MoveAndCollide agents use move_and_collide to move. Get stuck on slopes though.
MoveAndSlide agents use move_and_slide to move.
MoveAndSlideWithSnap agents use move_and_slide_with_snap to move.
Results on my machine:
MoveAndCollide ~2350 fps
MoveAndSlide ~2250 fps when moving uphill, ~2450 fps when moving downhill
MoveAndSlideWithSnap ~2000 fps when moving uphill, ~2200 fps when moving downhill
Performance tests on a custom arm ik system I wrote
ArmIKBasic has 30 characters each update their ik twice per frame (once for each arm)
ArmIKQueue has 30 characters that send ik update requests to an ik manager that does a fixed number of ik calculations each frame
Results on my machine:
ArmIKBasic ~560-600 fps
ArmIKQueue 2 calculations per frame(cpf) ~2200 fps, 4 cpf is ~2000 fps, 30 cpf is ~730-780 fps
100 agents wander around randomly and turn red when within 4 units of another agent.
DistCheckBasic.tscn No optimization, every single agent calls get_distance_squared once for every other agent
DistCheckAreaProcess.tscn every agent has an Area node and calls get_overlapping_bodies every frame
DistCheckAreaDetectAreaProcess.tscn same as above but using get_overlapping_areas instead
DistCheckAreaSignals.tscn every agent has an Area node and uses the body_entered and body_exited signals to determine if there are others nearby
DistCheckHashTable.tscn custom hashtable implementation thing written in gdscript using dictionaries.

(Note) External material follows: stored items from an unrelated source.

-- ==== Sys2Proof/Tests/Slice0.lean ====
section
/-! SUPPORT. The model's own tests: the WellFormed smoke, one or two steps of every command with the values the
spec's text gives, and for every statement with hypotheses a state and operands that meet them. -/

namespace Sys2Proof.Tests

open Sys2Proof.Machine

set_option Elab.async false

/-! Small states -/

/-- The command answers a next state of which `p` holds. -/
def leaves (c : Instr) (s : State) (p : State → Bool) : Bool :=
  match exec c s with
  | .next t => p t
  | .fault _ => false
  | .refused _ => false

/-- An enabled route of class 4, vector 3Ch, to station 9 or to stations 1, 4 and 9. -/
def routed (mode : RouteMode) : Route :=
  { enabled := true, mode := mode, cls := 4, vector := 0x3C, targetId := 9, targetMask := 0x0212, reentrant := false }

/-- Station 5 with VDD up, in a station state, synchronised on an idle bus, a port frame in progress; line 0 is
LEVEL, line 1 EDGE with debounce; routes 0 and 16 are DIRECT, 1 POOL, 2 SPREAD. -/
def at5 (st : StationState) : State :=
  { State.reset with
    sc := { station := st, id := 5, presence := 0x0021, helloPending := st == .join, helloRetry := none },
    cs := { ConfigStore.reset with
      lines := (ConfigStore.reset.lines.set 0 { activeLow := false, level := true, debounce := false }).set 1
        { activeLow := false, level := false, debounce := true },
      routes := (((ConfigStore.reset.routes.set 0 (routed .direct)).set 1 (routed .pool)).set 2
        (routed .spread)).set 16 (routed .direct) },
    pbe := { BusEngine.reset with synchronised := true, integrationCount := 96, idleCount := 11 },
    lp := { LocalPort.reset with
      frame := .inProgress, alerts := { fail := false, drop := false, conflict := st == .halt } },
    pins := { State.reset.pins with vddLow := false, alertLow := st == .halt, lsdo := some false } }

/-- Station 5 in RUN. -/
def inRun : State := at5 .run

/-- A source record in a state, at generation 1. -/
def inState (st : SourceState) : SourceRecord :=
  { state := st, generation := 1, retry := 0, again := false, cancelPending := false, remaining := none }

/-- Station 5 in RUN with the record of one source. -/
def withSource (k : SourceIndex) (r : SourceRecord) : State :=
  inRun.putSource k r (if r.state = .ready then [k] else [])

/-- Line n with q active and armed, past its entry sample. -/
def withLine (n : LineIndex) (s : State) : State :=
  s.setLineState n { lastSample := true, q := true, count := 0, armed := true, entryDue := false }

/-- The station follows a frame whose arbitration field has just ended. -/
def following (f : Frame) (s : State) : State :=
  { s with pbe := { s.pbe with role := .receiver, current := f.sentBits.take 11 } }

/-- The station sends a frame whose arbitration field has just ended. -/
def sending (i : Item) (f : Frame) (s : State) : State :=
  { s with
    ts := { inHand := some { item := i, frame := f } },
    pbe := { s.pbe with role := .sender, current := f.sentBits.take 11, driving := true } }

/-- The samples of a frame from bit 11 to ERR. -/
def span (f : Frame) (err : Bool) : List Bool := f.sentBits.drop 11 ++ [err]

/-- The station follows an offer on which it has decided. -/
def decided (role : ResponseRole) (f : Frame) (s : State) : State :=
  { s with
    pbe := { s.pbe with role := .receiver, current := f.sentBits ++ [true] },
    cu := { s.cu with reservation := if role = .declined then none else some 0, role := role } }

/-- The station sends an offer on which it has decided. -/
def sent (k : SourceIndex) (role : ResponseRole) (f : Frame) (s : State) : State :=
  { decided role f s with
    ts := { inHand := some { item := .offer k, frame := f } },
    pbe := { s.pbe with role := .sender, current := f.sentBits ++ [true] } }

/-- An offer of station x, class 4, held as an entry. -/
def held (x : StationId) (k : SourceIndex) : HeldOffer :=
  { origin := x, source := k, generation := 1, cls := 4, vector := 0x3C, reentrant := false, tracked := true }

/-- Station 5 in RUN with entry 0. -/
def withEntry (p : Phase) : State :=
  { inRun with
    svt := { inRun.svt.setEntry 0 (.occupied (held 2 3) p) with
      stack := if (Entry.occupied (held 2 3) p).onStack then [0] else [] } }

/-- The DIRECT offer of station 9, class 4, to station 5, of source 3. -/
def directTo5 : Frame := .direct 9 4 5 3 1 0x3C false

/-- The POOL offer of station 9, class 4, to stations 1, 4 and 5, of source 18, pointer 15. -/
def poolTo5 : Frame := .pool 9 4 0x0032 15 18 1 0x3C false

/-- The SPREAD offer of station 9, class 4, to stations 1, 4 and 5, of source 18. -/
def spreadTo5 : Frame := .spread 9 4 0x0032 18 1 0x3C

/-! Ill-formed operands are refused by WellFormed -/

theorem test_wellFormed_port_tail : (Instr.readId ⟨[], List.replicate 8 true⟩).wellFormed = false ∧
    (Instr.readId ⟨[], List.replicate 7 true⟩).wellFormed = true := by decide

theorem test_wellFormed_span_to_err : (Instr.helloCompletion (span (.hello 6) true).tail 0).wellFormed = false ∧
    (Instr.helloCompletion (span (.hello 6) true) 0).wellFormed = true ∧
    (Instr.decision (span (.hello 6) true)).wellFormed = false ∧
    (Instr.decision (span directTo5 true)).wellFormed = true ∧
    (Instr.doneCompletion (span directTo5 true) true).wellFormed = false ∧
    (Instr.withdrawCompletion (span directTo5 true) true).wellFormed = false ∧
    (Instr.frameDiscardedByErr []).wellFormed = false ∧
    (Instr.invalidKindFrameEnd (span (.hello 6) true)).wellFormed = false := by decide +kernel

theorem test_wellFormed_span_to_commit : (Instr.frameAbandoned (span (.hello 6) true)).wellFormed = false ∧
    (Instr.frameAbandoned (span (.hello 6) true).dropLast).wellFormed = true ∧
    (Instr.frameAbandoned [true, true]).wellFormed = false := by decide +kernel

theorem test_wellFormed_span_within_frame : (Instr.bitCompareMismatch []).wellFormed = false ∧
    (Instr.bitCompareMismatch (List.replicate 51 true)).wellFormed = false ∧
    (Instr.bitCompareMismatch (List.replicate 50 true)).wellFormed = true := by decide +kernel

theorem test_wellFormed_unknown_frame : (Instr.unknownCommand (byteBits [0x01])).wellFormed = false ∧
    (Instr.unknownCommand []).wellFormed = false ∧ (Instr.unknownCommand [true]).wellFormed = true ∧
    (Instr.unknownCommand (byteBits [0x0A])).wellFormed = true := by decide +kernel

/-! Bits: the worked bytes and frames of chapter 10 -/

/-- 10.2.1: the HELLO of station 6 from bit 0 to COMMIT; its check field is 90h. -/
theorem test_hello_of_station_6 : (Frame.hello 6).sentBits =
    [false, false, false, false, false, false, false, false, true, true, false, false, false, false,
      true, false, false, true, false, false, false, false, false] ∧
    crc (Frame.hello 6).checkedBits = 0x90 := by decide +kernel

/-- 10.4: the SET-ROUTE bytes of step 5 of Table 9-2 spell that command, and give that entry. -/
theorem test_set_route_bytes :
    classifyFrame (byteBits [0x12, 0x12, 0x01, 0x05, 0x3C, 0x00, 0x02, 0x12, 0x01]) =
      .setRoute ⟨[0x12, 0x01, 0x05, 0x3C, 0x00, 0x02, 0x12, 0x01], []⟩ ∧
    leaves (.setRoute ⟨[0x12, 0x01, 0x05, 0x3C, 0x00, 0x02, 0x12, 0x01], []⟩) (at5 .config) (fun t =>
      t.route 18 = { enabled := true, mode := .pool, cls := 5, vector := 0x3C, targetId := 0, targetMask := 0x0212,
                     reentrant := false }) = true := by decide +kernel

/-- The table gives no row bits. -/
theorem test_no_table_word : decodeTableWord 8 0x01 = none := rfl

/-! The board -/

theorem test_powerUp : leaves .powerUp inRun (fun t => t.sc.station = .reset ∧ t.pins.vddLow ∧ t.cs.declineLimit = 8 ∧
    t.lp.frame = .cutByReset inRun.lp.buffer ∧ t.lp.buffer = Response.afterReset) = true := by decide +kernel

theorem test_resetPinLow : leaves .resetPinLow inRun (fun t => t.sc.station = .reset ∧ t.pins.resetLow ∧
    t.pins.lsdo = some true) = true := by decide +kernel

/-- A frame that shifts out 5Ah, cut after three bits, ends after five. -/
theorem test_cut_frame_ends :
    leaves (.frameNotTaken { bits := List.replicate 5 false, beforeReset := 3 }) (inRun.enterReset.endReset 6)
      (fun t => t.pins.lsdoOut = [false, true, false, true, true] ∧ t.pins.lsdo = none ∧ t.lp.frame = .noFrame ∧
        t.lp.buffer = Response.afterReset) = true := by decide +kernel

theorem test_vddBelowOperatingLimit :
    leaves .vddBelowOperatingLimit inRun (fun t => t.sc.station = .reset ∧ t.pins.vddLow) = true := by decide +kernel

theorem test_endOfFullReset :
    leaves (.endOfFullReset 6) State.reset (fun t => t.sc.station = .config ∧ t.sc.id = 6) = true := by decide +kernel

/-! Ticks -/

/-- Table 3-3, tick 1: the entry sample of an active EDGE line disarms it and gives no request. -/
theorem test_stationTick_entry_sample : leaves (.stationTick 0x0008) inRun (fun t =>
    t.line 3 = { lastSample := true, q := true, count := 0, armed := false, entryDue := false } ∧
      t.st.ready = []) = true := by decide +kernel

/-- A LEVEL line takes its request at the first active tick (R50). -/
theorem test_stationTick_level : leaves (.stationTick 0x0001) inRun (fun t =>
    (t.source 0).state = .ready ∧ (t.source 0).generation = 1 ∧ t.st.ready = [0]) = true := by decide +kernel

theorem test_debounceQualified : leaves (.debounceQualified 1)
    (inRun.setLineState 1 { lastSample := true, q := false, count := 3, armed := true, entryDue := false })
    (fun t => (t.line 1).q ∧ (t.line 1).count = 4 ∧ (t.source 1).state = .ready) = true := by decide +kernel

theorem test_backoffExpiry : leaves (.backoffExpiry 0) (withSource 0 (inState (.backoff 1)))
    (fun t => (t.source 0).state = .ready ∧ (t.source 0).generation = 1 ∧ t.st.ready = [0]) = true := by
  decide +kernel

/-- A notice of station 5: the DONE of entry 0. -/
def doneOf0 (attempts : Nat) (holdOff : Option Nat) : Notice :=
  { body := .done 0 .completed, addressee := 2, source := 3, generation := 1, cls := 4, attempts := attempts,
    holdOff := holdOff }

/-- A notice of station 5: the WITHDRAW of source 0, placed at station 9. -/
def withdrawOf0 (attempts : Nat) (holdOff : Option Nat) : Notice :=
  { body := .withdraw 0, addressee := 9, source := 0, generation := 1, cls := 4, attempts := attempts,
    holdOff := holdOff }

/-- Entry 0 is CLOSING with its DONE on the list. -/
def closing (attempts : Nat) (holdOff : Option Nat) : State :=
  { withEntry (.closing .completed) with nl := [doneOf0 attempts holdOff] }

/-- Source 0 is WITHDRAWING with its WITHDRAW on the list. -/
def withdrawing (attempts : Nat) (holdOff : Option Nat) : State :=
  { withSource 0 (inState (.withdrawing 9 .no)) with nl := [withdrawOf0 attempts holdOff] }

DistCheckQuery.tscn uses intersect_shape() to get nearest objects
Results on my machine:
DistCheckBasic.tscn 220-240 fps
DistCheckAreaProcess.tscn 1600 fps, but Physics Time is ~6 ms in profiler, so you get large spikes every physics frame, looks like the calculations for get_overlapping_bodies are done every physics frame whether you call the method or not.
DistCheckAreaDetectAreaProcess.tscn Same as previous
DistCheckAreaSignals.tscn Same as previous
DistCheckHashTable.tscn 230-250 fps, probably would be a lot better in C#
DistCheckQuery.tscn in _physics_process it's 2500fps, but you get a 1ms spike on each physics frame. Done in _process it's smooth 900 fps. Also it's possible to do time slicing with this technique.
Object pooling tests where a bunch of bullets are shot at a wall.
ShootBulletsBasic.tscn bullets are instanced as they are shot, and queue_free() when they collide. Same with the spark hit effects.
ShootBulletsPooling.tscn bullets and hit effects come from object pools.
Results on my machine:
performance was completely identical in both scenes. All performance impact came from doing bullet collision.
This project uses the Lato font by Łukasz Dziedzic.